Она поспешила все объяснить:
— Просто Банни сказала, что они могли отправиться вниз,
к ручью Бешеного Пса, вот я и подумала, что ты мог видеть их, может, еще утром.
Ведь ты живешь внизу, у ручья…
Джереми покачал головой.
— Я ушел в полдень, но утром не слышал никаких
выстрелов со стороны ручья. Впрочем, не думаю, что они вообще бывали там этим
летом. Я все время говорил им, чтоб они держались подальше от этого места.
Он произнес это спокойно, без всякого выражения, но
Мэри-Линетт вдруг почувствовала, что даже Тодд и Вик могли его послушаться. Она
не помнила, чтоб Джереми когда-нибудь участвовал в драках. Но иногда его карие
глаза становились страшными, и за спокойной внешностью этого парня проглядывало
что-то первобытно чистое и жестокое, которое, пробудись оно, могло сотворить
много зла.
— Мэри-Линетт, я знаю: ты, может, считаешь, что это не
мое дело, но… но я думаю, тебе лучше держаться подальше от этих парней. Если ты
действительно хочешь их найти, давай я пойду с тобой.
Мэри-Линетт почувствовала теплый прилив благодарности. Она
не могла принять его предложение… но с его стороны это было очень славно.
— Спасибо, — сказала она. — Это было бы
замечательно, но… спасибо.
Джереми пошел в здание станции за сдачей. Мэри-Линетт
смотрела ему вслед. Что он чувствовал, оставшись совсем один на белом свете в
двенадцать лет? Может быть, ему нужна была помощь. Может, надо было попросить
отца, чтобы тот предлагал ему какую-нибудь случайную работу по дому? Ведь он
выполнял ее для других. Но Мэри-Линетт понимала, что должна быть начеку:
Джереми ненавидел все, что пахнет благотворительностью.
Он протянул ей сдачу.
— Вот. Слушай, Мэри-Линетт…
Она взглянула на него.
— …если найдешь Тодда и Вика, будь осторожна.
— Я знаю.
— Я не шучу.
— Знаю, — сказала Мэри-Линетт. Она протянула руку
за сдачей, но он все еще не отдавал ее. Более того, он сделал нечто странное:
одной рукой раскрыл ее ладонь, а другой положил на нее счет и сдачу. А затем
сжал ладонь и удержал ее руку в своей.
Это мгновение физической близости удивило ее… и тронуло. Она
вдруг обнаружила, что смотрит на тонкие загорелые пальцы, крепко, но нежно
удерживающие ее руку, на его золотое кольцо с печаткой, украшенной черным рисунком.
Но еще больше она удивилась, снова взглянув ему в лицо. В
его глазах читалась забота… и, похоже, уважение. На какой-то миг ее охватил
внезапный и совершенно необъяснимый порыв рассказать ему обо всем. Но что он
подумает! Джереми очень трезво смотрел на вещи.

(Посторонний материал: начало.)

/-- The second round. -/
@[simp] theorem goSecondRound_frame (start : Nat) (s : State) :
    (goSecondRound start s).device = s.device ∧ (goSecondRound start s).session = s.session ∧
      (goSecondRound start s).resetEpoch = s.resetEpoch ∧ (goSecondRound start s).regs = s.regs ∧
      (goSecondRound start s).events = s.events ∧ (goSecondRound start s).ports = s.ports ∧
      (goSecondRound start s).store = s.store ∧ (goSecondRound start s).library = s.library ∧
      (goSecondRound start s).sched = s.sched ∧ (goSecondRound start s).engine = s.engine ∧
      (goSecondRound start s).stack = s.stack ∧ (goSecondRound start s).dram = s.dram ∧
      (goSecondRound start s).freeDraws = s.freeDraws ∧ (goSecondRound start s).pending = s.pending ∧
      (goSecondRound start s).board.boxes = s.board.boxes ∧
      (goSecondRound start s).board.rotation = s.board.rotation ∧
      (goSecondRound start s).board.examined = s.board.examined ∧
      (goSecondRound start s).board.taken = s.board.taken ∧
      (goSecondRound start s).board.lastTaken = s.board.lastTaken ∧
      (goSecondRound start s).board.firstRound = s.board.firstRound ∧
      (goSecondRound start s).board.faulted = s.board.faulted ∧
      (goSecondRound start s).board.followUp = s.board.followUp ∧
      (goSecondRound start s).board.period = s.board.period ∧
      (goSecondRound start s).board.interval = s.board.interval ∧
      (goSecondRound start s).bus.exporter = s.bus.exporter ∧
      (goSecondRound start s).bus.loader = s.bus.loader ∧
      (goSecondRound start s).bus.portBusy = s.bus.portBusy ∧
      (goSecondRound start s).bus.scannerFaults = s.bus.scannerFaults ∧
      (goSecondRound start s).bus.exporterFaults = s.bus.exporterFaults ∧
      (goSecondRound start s).bus.loaderFaults = s.bus.loaderFaults ∧
      (goSecondRound start s).counts.eccCorrected = s.counts.eccCorrected ∧
      (goSecondRound start s).counts.pilotDamage = s.counts.pilotDamage ∧
      (goSecondRound start s).counts.poison = s.counts.poison ∧
      (goSecondRound start s).counts.discardedWrites = s.counts.discardedWrites := by
  unfold goSecondRound
  split <;> simp

/-- The first round. -/
@[simp] theorem goFirstRound_frame (s : State) :
    (goFirstRound s).device = s.device ∧ (goFirstRound s).session = s.session ∧
      (goFirstRound s).resetEpoch = s.resetEpoch ∧ (goFirstRound s).regs = s.regs ∧
      (goFirstRound s).events = s.events ∧ (goFirstRound s).ports = s.ports ∧ (goFirstRound s).store = s.store ∧
      (goFirstRound s).library = s.library ∧ (goFirstRound s).sched = s.sched ∧
      (goFirstRound s).engine = s.engine ∧ (goFirstRound s).stack = s.stack ∧ (goFirstRound s).dram = s.dram ∧
      (goFirstRound s).freeDraws = s.freeDraws ∧ (goFirstRound s).pending = s.pending ∧
      (goFirstRound s).board.boxes = s.board.boxes ∧ (goFirstRound s).board.rotation = s.board.rotation ∧
      (goFirstRound s).board.examined = s.board.examined ∧ (goFirstRound s).board.taken = s.board.taken ∧
      (goFirstRound s).board.lastTaken = s.board.lastTaken ∧ (goFirstRound s).board.faulted = s.board.faulted ∧
      (goFirstRound s).board.followUp = s.board.followUp ∧ (goFirstRound s).board.period = s.board.period ∧
      (goFirstRound s).board.interval = s.board.interval ∧ (goFirstRound s).bus.exporter = s.bus.exporter ∧
      (goFirstRound s).bus.loader = s.bus.loader ∧ (goFirstRound s).bus.portBusy = s.bus.portBusy ∧
      (goFirstRound s).bus.scannerFaults = s.bus.scannerFaults ∧
      (goFirstRound s).bus.exporterFaults = s.bus.exporterFaults ∧
      (goFirstRound s).bus.loaderFaults = s.bus.loaderFaults ∧
      (goFirstRound s).counts.eccCorrected = s.counts.eccCorrected ∧
      (goFirstRound s).counts.pilotDamage = s.counts.pilotDamage ∧
      (goFirstRound s).counts.poison = s.counts.poison ∧
      (goFirstRound s).counts.discardedWrites = s.counts.discardedWrites := by
  unfold goFirstRound
  split <;> simp

/-- The answer stage goes on. -/
@[simp] theorem nextAnswer_frame (round : AnswerRound) (b : Fin 64) (s : State) :
    (nextAnswer round b s).device = s.device ∧ (nextAnswer round b s).session = s.session ∧
      (nextAnswer round b s).resetEpoch = s.resetEpoch ∧ (nextAnswer round b s).regs = s.regs ∧
      (nextAnswer round b s).events = s.events ∧ (nextAnswer round b s).ports = s.ports ∧
      (nextAnswer round b s).store = s.store ∧ (nextAnswer round b s).library = s.library ∧
      (nextAnswer round b s).sched = s.sched ∧ (nextAnswer round b s).engine = s.engine ∧
      (nextAnswer round b s).stack = s.stack ∧ (nextAnswer round b s).dram = s.dram ∧
      (nextAnswer round b s).freeDraws = s.freeDraws ∧ (nextAnswer round b s).pending = s.pending ∧
      (nextAnswer round b s).board.boxes = s.board.boxes ∧
      (nextAnswer round b s).board.rotation = s.board.rotation ∧
      (nextAnswer round b s).board.examined = s.board.examined ∧
      (nextAnswer round b s).board.taken = s.board.taken ∧
      (nextAnswer round b s).board.lastTaken = s.board.lastTaken ∧
      (nextAnswer round b s).board.faulted = s.board.faulted ∧
      (nextAnswer round b s).board.followUp = s.board.followUp ∧
      (nextAnswer round b s).board.period = s.board.period ∧
      (nextAnswer round b s).board.interval = s.board.interval ∧
      (nextAnswer round b s).bus.exporter = s.bus.exporter ∧ (nextAnswer round b s).bus.loader = s.bus.loader ∧
      (nextAnswer round b s).bus.portBusy = s.bus.portBusy ∧
      (nextAnswer round b s).bus.scannerFaults = s.bus.scannerFaults ∧
      (nextAnswer round b s).bus.exporterFaults = s.bus.exporterFaults ∧
      (nextAnswer round b s).bus.loaderFaults = s.bus.loaderFaults ∧
      (nextAnswer round b s).counts.eccCorrected = s.counts.eccCorrected ∧
      (nextAnswer round b s).counts.pilotDamage = s.counts.pilotDamage ∧
      (nextAnswer round b s).counts.poison = s.counts.poison ∧
      (nextAnswer round b s).counts.discardedWrites = s.counts.discardedWrites := by
  unfold nextAnswer
  split <;> simp

/-- The end of the read stage. -/
@[simp] theorem endReadStage_frame (s : State) :
    (endReadStage s).device = s.device ∧ (endReadStage s).session = s.session ∧
      (endReadStage s).resetEpoch = s.resetEpoch ∧ (endReadStage s).regs = s.regs ∧
      (endReadStage s).events = s.events ∧ (endReadStage s).ports = s.ports ∧ (endReadStage s).store = s.store ∧
      (endReadStage s).library = s.library ∧ (endReadStage s).sched = s.sched ∧
      (endReadStage s).engine = s.engine ∧ (endReadStage s).stack = s.stack ∧ (endReadStage s).dram = s.dram ∧
      (endReadStage s).freeDraws = s.freeDraws ∧ (endReadStage s).pending = s.pending ∧
      (endReadStage s).board.boxes = s.board.boxes ∧ (endReadStage s).board.examined = s.board.examined ∧
      (endReadStage s).board.taken = s.board.taken ∧ (endReadStage s).board.lastTaken = s.board.lastTaken ∧
      (endReadStage s).board.followUp = s.board.followUp ∧ (endReadStage s).board.period = s.board.period ∧
      (endReadStage s).board.interval = s.board.interval ∧ (endReadStage s).bus.exporter = s.bus.exporter ∧
      (endReadStage s).bus.loader = s.bus.loader ∧ (endReadStage s).bus.portBusy = s.bus.portBusy ∧
      (endReadStage s).bus.scannerFaults = s.bus.scannerFaults ∧
      (endReadStage s).bus.exporterFaults = s.bus.exporterFaults ∧
      (endReadStage s).bus.loaderFaults = s.bus.loaderFaults ∧
      (endReadStage s).counts.eccCorrected = s.counts.eccCorrected ∧
      (endReadStage s).counts.pilotDamage = s.counts.pilotDamage ∧
      (endReadStage s).counts.poison = s.counts.poison ∧
      (endReadStage s).counts.discardedWrites = s.counts.discardedWrites := by
  simp [endReadStage]

/-- The read stage goes on. -/
@[simp] theorem nextBox_frame (s : State) :
    (nextBox s).device = s.device ∧ (nextBox s).session = s.session ∧ (nextBox s).resetEpoch = s.resetEpoch ∧
      (nextBox s).regs = s.regs ∧ (nextBox s).events = s.events ∧ (nextBox s).ports = s.ports ∧
      (nextBox s).store = s.store ∧ (nextBox s).library = s.library ∧ (nextBox s).sched = s.sched ∧
      (nextBox s).engine = s.engine ∧ (nextBox s).stack = s.stack ∧ (nextBox s).dram = s.dram ∧
      (nextBox s).freeDraws = s.freeDraws ∧ (nextBox s).pending = s.pending ∧
      (nextBox s).board.boxes = s.board.boxes ∧ (nextBox s).board.taken = s.board.taken ∧
      (nextBox s).board.lastTaken = s.board.lastTaken ∧ (nextBox s).board.followUp = s.board.followUp ∧
      (nextBox s).board.period = s.board.period ∧ (nextBox s).board.interval = s.board.interval ∧
      (nextBox s).bus.exporter = s.bus.exporter ∧ (nextBox s).bus.loader = s.bus.loader ∧
      (nextBox s).bus.portBusy = s.bus.portBusy ∧ (nextBox s).bus.scannerFaults = s.bus.scannerFaults ∧
      (nextBox s).bus.exporterFaults = s.bus.exporterFaults ∧
      (nextBox s).bus.loaderFaults = s.bus.loaderFaults ∧
      (nextBox s).counts.eccCorrected = s.counts.eccCorrected ∧
      (nextBox s).counts.pilotDamage = s.counts.pilotDamage ∧ (nextBox s).counts.poison = s.counts.poison ∧
      (nextBox s).counts.discardedWrites = s.counts.discardedWrites := by
  unfold nextBox
  dsimp only
  split <;> simp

— Спасибо, Джереми, — сказала она, выдавив слабую
улыбку. — Береги себя.
— Это ты береги себя. Если с тобой что-то случится,
кое-кому здесь будет тебя недоставать.
Он улыбнулся, но Мэри-Линетт, уже отъехав от бензоколонки,
все еще чувствовала его тревожный взгляд.
Ну, и что дальше? Она потратила почти весь день на поиски
Вика и Тодда. А сейчас, вспоминая взгляд спокойных карих глаз Джереми,
спрашивала себя: что, если все это с самого начала было дурацкой затеей?

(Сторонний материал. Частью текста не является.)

-- ==== Sys2Proof/Tests/Slice0.lean ====
section
/-! SUPPORT. Tests: the checks on operands, worked examples of the spec, single commands on small states, and for each
statement a concrete case that meets its hypotheses. Expected results are the spec's, or worked out by hand from it. -/

set_option maxRecDepth 8000

namespace Sys2Proof.Tests

open Sys2Proof.Machine

/-! ## Small states -/

/-- What a command leaves. -/
def after (c : Instr) (s : State) : State :=
  match exec c s with
  | .next t => t
  | _ => s

/-- IDLE with a valid window of 1 MiB at 0x00100000 and both enables set. -/
def idle : State :=
  { State.reset with
    device := .idle
    regs := { scanEn := true, intEn := true, baseLow := 0x00100000, baseHigh := 0, size := 20 } }

/-- RECORDING at interval code 1 with one channel at ports 0 and 1, W and the settled index at 200. -/
def recording : State :=
  { idle with
    device := .recording
    session := some { interval := 1, epoch := 100, counts := Vector.ofFn fun p : Fin 4 => if p.val < 2 then 1 else 0 }
    store := { newest := some 200, settled := some 200, marks := [], pin := none } }

/-- A LIVE port at frontier 200 with an error count. -/
def livePort (errors : Nat) : Port :=
  { Port.reset with state := .live, carrier := true, errors := errors, frontier := some 200 }

/-- RECORDING with port 0 LIVE. -/
def live (errors : Nat) : State := recording.setPort 0 (livePort errors)

/-- RECORDING with port 0 SYNCING and a sync run. -/
def syncing (run : Nat) : State :=
  recording.setPort 0 { Port.reset with state := .syncing, syncRun := run, syncTag := some 300, frontier := some 99 }

/-- RECORDING with port 0 CUT and a recovery count. -/
def cut (recovery : Nat) : State :=
  recording.setPort 0 { Port.reset with state := .cut, recovery := recovery, frontier := some 150 }

/-- The bytes of a frame that its CRC covers (13.1). -/
def covered (port tag : Nat) (samples : List Nat) : List Byte :=
  leBytes 1 port ++ leBytes 5 tag ++ leBytes 2 samples.length ++ (samples.map (leBytes 3)).flatten

/-- A frame with a good CRC. -/
def frame (port tag : Nat) (samples : List Nat) : List Byte :=
  leBytes 2 syncValue ++ covered port tag samples ++ leBytes 2 (crc16 (covered port tag samples)).toNat

/-- A frame whose CRC fails. -/
def badCrc : List Byte := List.replicate 15 0

/-- The scanner waiting in a phase with its burst on the link. -/
def scanning (phase : ScanPhase) (s : State) : State :=
  { s with
    board := { s.board with phase := phase }
    bus := { s.bus with scanner := .issued (readBurst 4096 1) 0 } }

/-- A field put into a body at byte `k` of the host half. -/
def put (k bytes v : Nat) (body : List Byte) : List Byte :=
  body.take (k - 1) ++ leBytes bytes v ++ body.drop (k - 1 + bytes)

/-- The body of an order of a kind, its other bytes zero. -/
def order (kind : Nat) : List Byte := put 1 1 kind (zeroBytes 127)

/-- The second reading of box 5's post awaited, the first having been 1. -/
def reached (body : List Byte) (s : State) : State := scanning (.secondPost 5 1 body) s

/-- What box 5 has been answered. -/
def answerOf (s : State) : Option (OrderOutcome × Reason × List Word) :=
  s.board.boxes[5].answer.map fun a => (a.outcome, a.reason, a.words)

…Карие глаза… а какого цвета глаза у «большого блондинистого
кота»? Странно, но она не могла точно вспомнить. Когда он говорил о своей
старомодной семье, они были карими, а когда заявил, что любит девушек с норовом,
ей показалось, что они блекло-голубые. Потом эти странные глаза, словно лезвие
клинка, вдруг вспыхнули стальным блеском и стали холодными и серыми.
«Какого черта ты об этом вспоминаешь? Зачем тебе это нужно?

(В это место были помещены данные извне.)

-- ==== Sys2Proof/Word.lean ====
section
/-! DEFINITION. The plain value types of the machine: bytes, byte strings and device addresses (R10, R132). -/

namespace Sys2Proof

/-- A byte: an unsigned integer in `0..255` (R10). -/
abbrev Byte := BitVec 8

/-- A byte string: a finite sequence of bytes, index 0 first (R10). -/
abbrev ByteString := List Byte

/-- A device address: `DEVADDR_BITS` = 7 bits (R8, R39). -/
abbrev DevAddr := BitVec 7

end Sys2Proof
end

Хоть бы они у него были и оранжевые. Гони-ка прямо сейчас — домой! Нужно
подготовиться к сегодняшней ночи.
И как это Нэнси Дрю всегда находит людей, которых нужно
допросить?»
«Ну почему? Почему? Почему я?»
Эш уставился на желтые слезы кедра, застывшие в ручье.
Сверху на Эша глазела белка, у которой не хватало ума спрятаться от палящего
солнца. Позади него, на камне, ящерица подняла вначале одну лапку, затем
вторую…
«Это нечестно! Это неправильно».
Ему даже не верилось.
Ему всегда везло. Или, по крайней мере, всегда удавалось в
последний момент избежать беды. Но сейчас беда настигла его, это был полный
крах.
Его сила и власть, все, во что он верил… Как мог он утратить
все это за несколько минут? Из-за девчонки, возможно, даже ненормальной и
определенно более опасной, чем все его сестры, вместе взятые?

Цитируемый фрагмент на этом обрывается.